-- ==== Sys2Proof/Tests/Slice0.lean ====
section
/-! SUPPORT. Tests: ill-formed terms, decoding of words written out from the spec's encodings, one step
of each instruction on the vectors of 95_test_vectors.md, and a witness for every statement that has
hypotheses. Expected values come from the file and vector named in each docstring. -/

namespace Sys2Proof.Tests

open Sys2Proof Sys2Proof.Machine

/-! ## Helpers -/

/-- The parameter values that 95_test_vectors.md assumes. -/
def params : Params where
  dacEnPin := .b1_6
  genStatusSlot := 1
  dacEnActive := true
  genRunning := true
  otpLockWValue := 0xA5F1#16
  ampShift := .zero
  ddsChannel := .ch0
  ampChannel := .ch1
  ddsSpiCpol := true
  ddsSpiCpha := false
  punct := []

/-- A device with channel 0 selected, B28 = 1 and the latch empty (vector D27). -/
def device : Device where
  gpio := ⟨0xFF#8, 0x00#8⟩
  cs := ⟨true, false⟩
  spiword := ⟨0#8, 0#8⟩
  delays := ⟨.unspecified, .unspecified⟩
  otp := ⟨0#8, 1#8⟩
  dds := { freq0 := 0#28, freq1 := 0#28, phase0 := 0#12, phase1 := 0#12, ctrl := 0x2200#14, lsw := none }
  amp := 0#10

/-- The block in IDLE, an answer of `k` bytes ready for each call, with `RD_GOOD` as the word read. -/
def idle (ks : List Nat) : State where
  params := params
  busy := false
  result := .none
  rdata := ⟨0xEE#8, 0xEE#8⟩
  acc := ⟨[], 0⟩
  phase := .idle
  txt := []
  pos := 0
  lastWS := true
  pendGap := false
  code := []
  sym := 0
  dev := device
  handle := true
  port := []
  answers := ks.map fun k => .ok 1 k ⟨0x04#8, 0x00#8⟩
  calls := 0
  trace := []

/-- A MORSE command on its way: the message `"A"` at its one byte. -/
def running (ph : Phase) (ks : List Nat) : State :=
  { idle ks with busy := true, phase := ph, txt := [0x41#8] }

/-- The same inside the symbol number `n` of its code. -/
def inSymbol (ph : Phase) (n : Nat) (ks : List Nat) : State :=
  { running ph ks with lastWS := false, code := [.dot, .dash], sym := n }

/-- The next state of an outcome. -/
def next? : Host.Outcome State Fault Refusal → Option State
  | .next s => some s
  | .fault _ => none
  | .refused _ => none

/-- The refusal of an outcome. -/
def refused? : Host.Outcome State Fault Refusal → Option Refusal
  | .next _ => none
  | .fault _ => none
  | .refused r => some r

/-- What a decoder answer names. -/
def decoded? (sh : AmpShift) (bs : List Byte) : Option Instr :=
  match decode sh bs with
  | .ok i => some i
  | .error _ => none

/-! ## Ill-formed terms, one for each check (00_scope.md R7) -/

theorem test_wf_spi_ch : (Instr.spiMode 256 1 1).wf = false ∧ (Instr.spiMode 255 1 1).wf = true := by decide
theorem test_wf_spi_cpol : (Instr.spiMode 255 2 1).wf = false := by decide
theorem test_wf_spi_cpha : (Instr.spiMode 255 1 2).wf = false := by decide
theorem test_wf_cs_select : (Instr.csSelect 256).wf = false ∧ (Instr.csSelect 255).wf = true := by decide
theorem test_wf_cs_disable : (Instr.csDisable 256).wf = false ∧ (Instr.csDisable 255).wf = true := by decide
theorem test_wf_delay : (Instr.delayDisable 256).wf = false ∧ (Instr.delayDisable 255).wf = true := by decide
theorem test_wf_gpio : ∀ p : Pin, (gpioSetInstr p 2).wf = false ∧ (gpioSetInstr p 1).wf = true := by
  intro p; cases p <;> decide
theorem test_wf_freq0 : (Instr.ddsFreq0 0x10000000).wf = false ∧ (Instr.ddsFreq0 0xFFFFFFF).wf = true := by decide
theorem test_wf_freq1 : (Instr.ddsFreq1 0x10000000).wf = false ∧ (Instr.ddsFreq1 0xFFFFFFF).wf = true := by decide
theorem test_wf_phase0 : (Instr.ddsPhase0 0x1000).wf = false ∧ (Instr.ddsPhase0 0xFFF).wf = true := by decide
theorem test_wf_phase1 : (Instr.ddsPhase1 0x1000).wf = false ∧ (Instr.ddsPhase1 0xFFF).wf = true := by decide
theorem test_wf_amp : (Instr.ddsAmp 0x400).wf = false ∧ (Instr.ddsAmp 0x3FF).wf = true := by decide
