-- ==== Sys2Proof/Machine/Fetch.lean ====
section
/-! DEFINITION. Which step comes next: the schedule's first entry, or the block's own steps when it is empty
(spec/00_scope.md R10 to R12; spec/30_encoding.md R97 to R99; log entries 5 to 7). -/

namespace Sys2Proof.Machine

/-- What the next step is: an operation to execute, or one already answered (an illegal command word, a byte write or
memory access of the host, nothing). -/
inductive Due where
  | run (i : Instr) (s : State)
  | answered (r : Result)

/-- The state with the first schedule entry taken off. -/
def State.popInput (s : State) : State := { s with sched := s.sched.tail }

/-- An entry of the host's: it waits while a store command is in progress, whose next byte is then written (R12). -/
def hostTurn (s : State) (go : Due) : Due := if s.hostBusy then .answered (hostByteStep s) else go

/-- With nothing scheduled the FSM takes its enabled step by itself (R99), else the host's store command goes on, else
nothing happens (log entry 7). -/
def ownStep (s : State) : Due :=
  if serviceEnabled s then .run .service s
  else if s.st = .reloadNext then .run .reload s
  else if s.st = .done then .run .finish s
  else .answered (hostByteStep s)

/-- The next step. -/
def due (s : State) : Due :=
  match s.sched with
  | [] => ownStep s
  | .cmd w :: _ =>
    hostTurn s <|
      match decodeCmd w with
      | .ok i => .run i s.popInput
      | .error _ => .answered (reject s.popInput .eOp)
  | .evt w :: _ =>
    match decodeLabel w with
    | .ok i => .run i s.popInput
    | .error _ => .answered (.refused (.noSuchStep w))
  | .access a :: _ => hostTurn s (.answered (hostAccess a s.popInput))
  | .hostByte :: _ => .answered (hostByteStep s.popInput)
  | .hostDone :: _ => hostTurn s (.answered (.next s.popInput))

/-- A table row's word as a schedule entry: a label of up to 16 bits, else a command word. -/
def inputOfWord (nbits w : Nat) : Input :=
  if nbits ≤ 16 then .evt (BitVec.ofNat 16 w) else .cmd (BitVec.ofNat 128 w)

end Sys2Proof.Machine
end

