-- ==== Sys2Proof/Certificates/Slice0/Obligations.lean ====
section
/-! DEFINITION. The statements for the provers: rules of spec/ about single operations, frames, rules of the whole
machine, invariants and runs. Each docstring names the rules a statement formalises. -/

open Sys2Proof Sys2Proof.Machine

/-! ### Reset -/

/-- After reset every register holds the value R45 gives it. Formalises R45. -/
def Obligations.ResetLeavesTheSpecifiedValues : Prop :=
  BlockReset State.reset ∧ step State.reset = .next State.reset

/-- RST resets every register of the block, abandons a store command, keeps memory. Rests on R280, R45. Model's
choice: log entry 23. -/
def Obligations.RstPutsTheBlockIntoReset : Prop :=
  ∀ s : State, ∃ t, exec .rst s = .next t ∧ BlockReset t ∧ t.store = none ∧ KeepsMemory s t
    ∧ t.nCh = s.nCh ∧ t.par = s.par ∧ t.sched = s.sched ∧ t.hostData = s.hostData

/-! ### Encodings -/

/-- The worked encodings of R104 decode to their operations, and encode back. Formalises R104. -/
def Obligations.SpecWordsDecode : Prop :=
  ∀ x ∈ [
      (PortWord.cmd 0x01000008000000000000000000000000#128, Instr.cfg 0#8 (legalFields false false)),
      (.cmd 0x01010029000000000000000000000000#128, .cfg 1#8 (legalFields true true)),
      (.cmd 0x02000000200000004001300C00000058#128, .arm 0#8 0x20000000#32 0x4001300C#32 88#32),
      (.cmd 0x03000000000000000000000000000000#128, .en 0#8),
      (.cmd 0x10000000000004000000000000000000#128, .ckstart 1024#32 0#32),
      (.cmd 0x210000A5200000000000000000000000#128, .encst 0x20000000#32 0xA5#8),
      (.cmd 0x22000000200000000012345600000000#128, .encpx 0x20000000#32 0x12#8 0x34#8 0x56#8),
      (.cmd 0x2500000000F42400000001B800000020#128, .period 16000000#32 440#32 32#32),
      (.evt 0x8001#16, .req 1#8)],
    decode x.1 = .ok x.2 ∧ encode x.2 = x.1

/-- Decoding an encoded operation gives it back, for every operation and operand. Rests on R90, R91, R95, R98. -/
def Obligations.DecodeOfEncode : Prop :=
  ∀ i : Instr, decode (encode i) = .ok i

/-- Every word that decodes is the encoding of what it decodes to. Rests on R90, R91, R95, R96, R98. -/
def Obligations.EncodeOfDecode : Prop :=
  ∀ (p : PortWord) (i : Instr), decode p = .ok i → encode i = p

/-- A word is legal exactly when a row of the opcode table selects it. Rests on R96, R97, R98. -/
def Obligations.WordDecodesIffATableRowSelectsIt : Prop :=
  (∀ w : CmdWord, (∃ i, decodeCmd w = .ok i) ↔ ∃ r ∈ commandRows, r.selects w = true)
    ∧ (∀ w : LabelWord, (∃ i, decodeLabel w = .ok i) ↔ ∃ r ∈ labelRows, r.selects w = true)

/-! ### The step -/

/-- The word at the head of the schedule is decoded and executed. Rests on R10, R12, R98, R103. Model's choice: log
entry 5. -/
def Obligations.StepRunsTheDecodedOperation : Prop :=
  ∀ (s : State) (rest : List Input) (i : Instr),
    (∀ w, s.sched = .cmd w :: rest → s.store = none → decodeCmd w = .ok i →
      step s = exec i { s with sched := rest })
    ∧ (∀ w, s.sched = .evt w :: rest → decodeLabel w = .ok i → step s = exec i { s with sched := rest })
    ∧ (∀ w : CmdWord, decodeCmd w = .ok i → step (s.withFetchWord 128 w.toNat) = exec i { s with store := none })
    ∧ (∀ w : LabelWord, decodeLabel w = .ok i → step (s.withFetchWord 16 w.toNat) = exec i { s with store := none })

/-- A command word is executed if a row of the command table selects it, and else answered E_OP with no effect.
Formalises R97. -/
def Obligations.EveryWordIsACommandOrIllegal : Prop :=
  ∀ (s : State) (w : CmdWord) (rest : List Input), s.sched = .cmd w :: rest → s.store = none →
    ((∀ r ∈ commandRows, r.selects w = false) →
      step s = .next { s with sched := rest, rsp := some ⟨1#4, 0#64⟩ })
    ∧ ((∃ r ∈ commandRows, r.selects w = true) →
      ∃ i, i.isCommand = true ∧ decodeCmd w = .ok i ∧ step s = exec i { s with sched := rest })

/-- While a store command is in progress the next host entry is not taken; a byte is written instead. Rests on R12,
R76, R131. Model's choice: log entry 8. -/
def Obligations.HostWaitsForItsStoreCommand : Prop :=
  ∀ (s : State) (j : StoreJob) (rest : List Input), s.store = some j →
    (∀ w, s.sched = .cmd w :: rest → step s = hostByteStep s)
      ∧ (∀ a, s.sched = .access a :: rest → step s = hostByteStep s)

...

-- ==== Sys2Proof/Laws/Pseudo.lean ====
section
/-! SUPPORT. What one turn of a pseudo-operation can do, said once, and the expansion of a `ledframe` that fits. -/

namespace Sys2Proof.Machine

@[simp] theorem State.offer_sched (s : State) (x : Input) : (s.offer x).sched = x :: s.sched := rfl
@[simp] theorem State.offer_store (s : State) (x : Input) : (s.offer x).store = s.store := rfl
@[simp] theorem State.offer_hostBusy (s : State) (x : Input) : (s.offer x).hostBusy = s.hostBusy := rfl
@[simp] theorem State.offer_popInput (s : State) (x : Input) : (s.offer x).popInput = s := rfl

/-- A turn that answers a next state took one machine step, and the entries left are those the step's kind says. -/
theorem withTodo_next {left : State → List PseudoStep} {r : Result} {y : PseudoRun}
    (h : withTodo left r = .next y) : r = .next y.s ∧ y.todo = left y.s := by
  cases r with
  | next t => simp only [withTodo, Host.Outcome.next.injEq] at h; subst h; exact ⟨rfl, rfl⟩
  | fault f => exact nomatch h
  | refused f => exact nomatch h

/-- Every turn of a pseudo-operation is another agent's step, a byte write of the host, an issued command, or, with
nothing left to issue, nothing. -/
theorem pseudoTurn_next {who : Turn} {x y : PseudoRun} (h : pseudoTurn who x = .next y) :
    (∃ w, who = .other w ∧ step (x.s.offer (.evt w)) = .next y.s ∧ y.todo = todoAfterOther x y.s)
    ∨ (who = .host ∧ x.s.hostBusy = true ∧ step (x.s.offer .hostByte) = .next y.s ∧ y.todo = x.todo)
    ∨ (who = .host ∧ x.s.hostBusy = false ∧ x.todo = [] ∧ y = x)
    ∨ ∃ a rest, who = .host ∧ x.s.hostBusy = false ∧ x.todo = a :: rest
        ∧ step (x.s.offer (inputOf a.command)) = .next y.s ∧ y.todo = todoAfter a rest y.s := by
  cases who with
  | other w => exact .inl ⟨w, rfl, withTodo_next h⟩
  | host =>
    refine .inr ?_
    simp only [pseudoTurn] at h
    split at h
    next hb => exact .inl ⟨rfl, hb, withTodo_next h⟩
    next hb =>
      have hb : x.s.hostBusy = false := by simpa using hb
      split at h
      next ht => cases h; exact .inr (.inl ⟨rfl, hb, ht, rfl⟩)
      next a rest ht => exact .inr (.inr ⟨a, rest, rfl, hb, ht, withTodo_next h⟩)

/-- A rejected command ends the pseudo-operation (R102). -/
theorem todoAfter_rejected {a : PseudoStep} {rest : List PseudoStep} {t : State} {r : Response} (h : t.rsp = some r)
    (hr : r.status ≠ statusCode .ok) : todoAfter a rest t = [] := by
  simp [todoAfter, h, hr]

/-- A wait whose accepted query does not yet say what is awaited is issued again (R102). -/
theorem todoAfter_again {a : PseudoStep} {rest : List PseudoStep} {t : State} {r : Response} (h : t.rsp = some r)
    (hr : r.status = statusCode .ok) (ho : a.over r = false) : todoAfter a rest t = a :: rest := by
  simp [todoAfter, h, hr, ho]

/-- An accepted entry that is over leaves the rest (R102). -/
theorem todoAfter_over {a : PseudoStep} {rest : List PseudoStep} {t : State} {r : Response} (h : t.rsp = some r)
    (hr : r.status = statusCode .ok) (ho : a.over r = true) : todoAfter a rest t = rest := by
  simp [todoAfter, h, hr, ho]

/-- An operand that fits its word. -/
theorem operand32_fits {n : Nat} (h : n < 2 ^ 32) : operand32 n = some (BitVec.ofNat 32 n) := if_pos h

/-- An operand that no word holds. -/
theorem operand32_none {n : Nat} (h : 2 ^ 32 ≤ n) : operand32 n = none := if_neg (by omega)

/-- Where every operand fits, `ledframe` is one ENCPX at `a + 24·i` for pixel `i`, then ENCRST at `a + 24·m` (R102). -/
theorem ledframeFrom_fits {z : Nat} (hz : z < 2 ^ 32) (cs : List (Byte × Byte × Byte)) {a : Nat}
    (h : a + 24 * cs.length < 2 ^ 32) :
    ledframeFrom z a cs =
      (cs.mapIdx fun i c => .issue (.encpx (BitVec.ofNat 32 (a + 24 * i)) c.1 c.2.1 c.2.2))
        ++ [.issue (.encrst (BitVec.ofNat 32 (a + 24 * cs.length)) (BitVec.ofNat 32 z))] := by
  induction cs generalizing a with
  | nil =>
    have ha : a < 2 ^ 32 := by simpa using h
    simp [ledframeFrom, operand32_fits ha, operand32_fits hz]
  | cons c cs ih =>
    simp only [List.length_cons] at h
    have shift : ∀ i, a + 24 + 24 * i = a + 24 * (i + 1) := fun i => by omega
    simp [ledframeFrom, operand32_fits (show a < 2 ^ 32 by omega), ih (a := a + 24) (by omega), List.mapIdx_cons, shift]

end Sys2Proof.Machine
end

- **PROBLEM DESCRIPTION**: Look over the entries for "executed", then copy every line that includes that string.

- **ANSWER BELOW**:
/-- The word at the head of the schedule is decoded and executed. Rests on R10, R12, R98, R103. Model's choice: log
/-- A command word is executed if a row of the command table selects it, and else answered E_OP with no effect.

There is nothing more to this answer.